The voltage is the force needed to provide the circuit with enough current to
do what it was designed to do. Using this force requires power. The power lost
using the force of voltage to supply the circuit with enough current to accomplish
its work is not available to be radiated as heat.
The higher the resistance the more force(voltage) necessary to dissipate the
same amount of power. The extra force required comes with a price tag.
The use of more power. Watt = force + work done + loss.
Regards
Mike
Let me try another angle. Consider a basic electrical resistor. And there are wire wound resistors that electrically and mechanically are essentially identical to our atomizer coils, except they have some potting material around them to keep them mechanically stable.
Resistors have two basic specs: resistance and max power dissipation. A class of resistors with varying resistances will have the same power dissipation. In my example, let's use a 1 watt resistor.
If you put 1 volt across a 1 ohm resistor then 1 amp of current flows, and the resistor will dissipate one watt.
If you put 10 volts across the same *CLASS*resistor, then only 0.1 amp flows through it. But the resistor will dissipate the same one watt. And if you put your finger on both resistors they will be identically hot.
In terms of power dissipation the resistor does not care how many volts are across it or how many amps. It only cares that the
sum product of the voltage and current is less than one. Otherwise it burns up.
This applies similarly to vape coils. I have built two coils for two subtank minis. I built one to 0.5 ohms and the other to about 1.5 ohms. As far as I was concerned they performed nearly identically, as they should. But I did try to configure them with similar turns and diameter (same wire length), trying to make them as similar as possible, it being impossible to make them "identical" of course. One might have ramped up a bit quicker than the other. So I am convinced that the basic Ohm's Law/Watt's Law equivalence actually can carry through even when considering the fluid dynamics and thermodynamic complexities are are added into the mix when trying trying to compare the actual vape performance of dissimilar coils dissipating the same power.

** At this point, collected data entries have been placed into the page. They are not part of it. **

-- ==== Sys2Proof/Word.lean ====
section
/-! DEFINITION. The word types of the Skadil PF24: what the manual treats as bits (R20, R21, R42,
R145) is a bit vector; a number that only names one of a fixed number of things is a `Fin`. -/

namespace Sys2Proof

/-- One byte of host data, of a fabric frame or of a management frame. -/
abbrev Byte := BitVec 8

/-- A stream sequence: 12 bits, counting modulo 4096 (R20). -/
abbrev Seq := BitVec 12

/-- A stream epoch: 4 bits, compared for equality only (R20). -/
abbrev Epoch := BitVec 4

/-- A fabric node number, 0 to 4095 (R42). -/
abbrev Node := BitVec 12

/-- A 48-bit inventory or endpoint address (R1, R21). -/
abbrev Addr := BitVec 48

/-- A host tag, 0 to 255 (R1). -/
abbrev HostTag := BitVec 8

/-- One of the 64 streams (R18). -/
abbrev StreamId := Fin 64

/-- The index of one of the 256 entries of the outstanding-transaction table (R21). -/
abbrev EntryIx := Fin 256

/-- The index of one of the 64 hold slots (R24). -/
abbrev SlotIx := Fin 64

/-- The index of one of the 1,024 data blocks (R23). -/
abbrev BlockIx := Fin 1024

/-- The index of one of the 32 route table entries (R12). -/
abbrev RouteIx := Fin 32

/-- Microseconds elapsed since power-on, never wrapping (log entry 1). -/
abbrev Micros := Nat

end Sys2Proof
end

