-- ==== Sys2Proof/Machine/Receive.lean ====
section
/-! DEFINITION. Frames leaving and arriving: FRAME_DEPARTURE, BAD_FRAME, UNEXPECTED_FRAME, FRAME_IN_OFF,
the RECEIVE commands and LINK_LOSS (chapters 3 and 4), and what the stream engine does with an ANSWER, a
TELL and a GAP (R30 to R36, R117 to R123). -/

namespace Sys2Proof.Machine

/-! ### Data checks (R166, R168) -/

/-- A single-bit error corrected (R166). -/
def Part.corrected (p : Part) : Part := p.raise (.part .correctedChecks)

/-- The OTT entry with an index, if it is in use, on the in-flight list it stands on (R21). -/
def Part.findEntry (p : Part) (i : EntryIx) : Option OttEntry :=
  (allStreams.flatMap (fun n => (p.stream n).inflight)).find? (fun e => e.index == i)

/-- The held request in a slot, if the slot is in use (R24). -/
def Part.findHeld (p : Part) (i : SlotIx) : Option Held :=
  (allStreams.flatMap (fun n => (p.stream n).hold)).find? (fun h => h.slot == i)

/-- The owner of a block is marked poisoned, and POISONED is logged if it was not (R148, R168). -/
def Part.poison (p : Part) : Owner → Part
  | .entry i =>
    match p.findEntry i with
    | none => p
    | some e =>
      if e.poisoned then p
      else
        (p.modStream e.stream (fun r =>
          { r with inflight := r.inflight.map (fun x => if x.index = i then { x with poisoned := true } else x) })).event
          .poisoned none (some e.stream) (e.seq.setWidth 16)
  | .slot i =>
    match p.findHeld i with
    | none => p
    | some h =>
      if h.work.poisoned then p
      else
        (p.modStream h.stream (fun r =>
          { r with hold := r.hold.map (fun x =>
              if x.slot = i then { x with work := { x.work with poisoned := true } } else x) })).event
          .poisoned none (some h.stream) 0xFFFF

/-- The buffer with a block's contents replaced (R168). -/
def Part.writeBlock (p : Part) (b : BlockIx) (bytes : List Byte) : Part :=
  p.modEngine (fun g => { g with buffer := g.buffer.setBlock b bytes })

/-- The check of a data block at a read (R166, R168). -/
def Part.checkBlock (p : Part) (b : BlockIx) : BlockCheck → Part
  | .clean => p
  | .corrected => p.corrected
  | .uncorrectable asRead =>
    match p.engine.owners.get b with
    | some o => (p.writeBlock b asRead).poison o
    | none => p.writeBlock b (List.replicate Config.blockBytes 0)

/-- The checks of the blocks a departure reads, in byte order (R169); a block without a check is clean. -/
def Part.checkBlocks (p : Part) : List BlockIx → List BlockCheck → Part
  | [], _ => p
  | _, [] => p
  | b :: bs, c :: cs => (p.checkBlock b c).checkBlocks bs cs

/-- The blocks a departure reads: nothing is checked while INIT runs (R166, R169). -/
def Part.readBlocks (p : Part) (bs : List BlockIx) (reads : List BlockCheck) : Part :=
  if p.intake.service = .init then p else p.checkBlocks bs reads

/-! ### Departure (R22, R68 to R70, R116, R163) -/

/-- The oldest frame that may leave, and the queue without it: while a pause runs, REQUEST and ASK frames
are passed over (R69). -/
def takeFirst (paused : Bool) : List Frame → Option (Frame × List Frame)
  | [] => none
  | f :: rest =>
    if paused && f.isTransaction then
      match takeFirst paused rest with
      | some (g, left) => some (g, f :: left)
      | none => none
    else some (f, rest)

/-- Whether a lane's frames leave it: in OFF only through the near loopback (R83, R163). -/
def LaneRec.canSend (r : LaneRec) : Bool := r.state != .off || r.loopback

/-- The frame that departs from a lane now, and the queue it leaves (R68, R69). -/
def LaneRec.departing (r : LaneRec) : Option (Frame × List Frame) :=
  if r.canSend then takeFirst r.timers.pause.isSome r.queue else none

/-- A frame goes onto the cable or into the loopback path, is counted, and restarts the beat timer (R70,
R156, R163). -/
def Part.emit (p : Part) (l : Lane) (f : Frame) (queue : List Frame) : Part :=
  (p.modLane l (fun r =>
    { r with
      queue := queue,
      loopPath := if r.loopback then r.loopPath ++ [f] else r.loopPath,
      cable := if r.loopback then r.cable else r.cable ++ [f],
      timers := { r.timers with
        beat := if r.state.isUp then some (p.now + p.params.beatUs) else r.timers.beat } })).raise
    (.lane l .framesSent)

/-- The entry of a stream at a sequence. -/
def StreamRec.entryAt (r : StreamRec) (s : Seq) : Option OttEntry := r.inflight.find? (fun e => e.seq == s)

/-- A REQUEST with the bytes of its entry's blocks and its POISON flag, as it leaves (R22, R46, R169). -/
def Part.filled (p : Part) (f : Frame) (e : OttEntry) : Frame :=
  { f with header := { f.header with poison := e.poisoned },
           payload := p.engine.buffer.load e.blocks (e.kind.payloadBytes e.length) }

(eta: in the above comparison I vaped both coils at the same power level. Different volts and amps but same power level)
Please also read what I said to
@WattWick above. Look at any definition of a watt. It is one joule of energy dissipated for one second. Or one joule per second if you like. A watt does not care how much voltage or how much current, it only cares about the product of the two. A watt is a watt, regardless of the resistance of the coil.
"Watt = force + work done + loss."
In the above you are over complicating things. There is no "work done" here, in the context of mechanical work (could be if this were a motor but it isn't). All the power is "lost" here, to the extent that effectively all the power is dissipated as heat through the coil. Assuming no power is dissipated via light, which it is effectively not.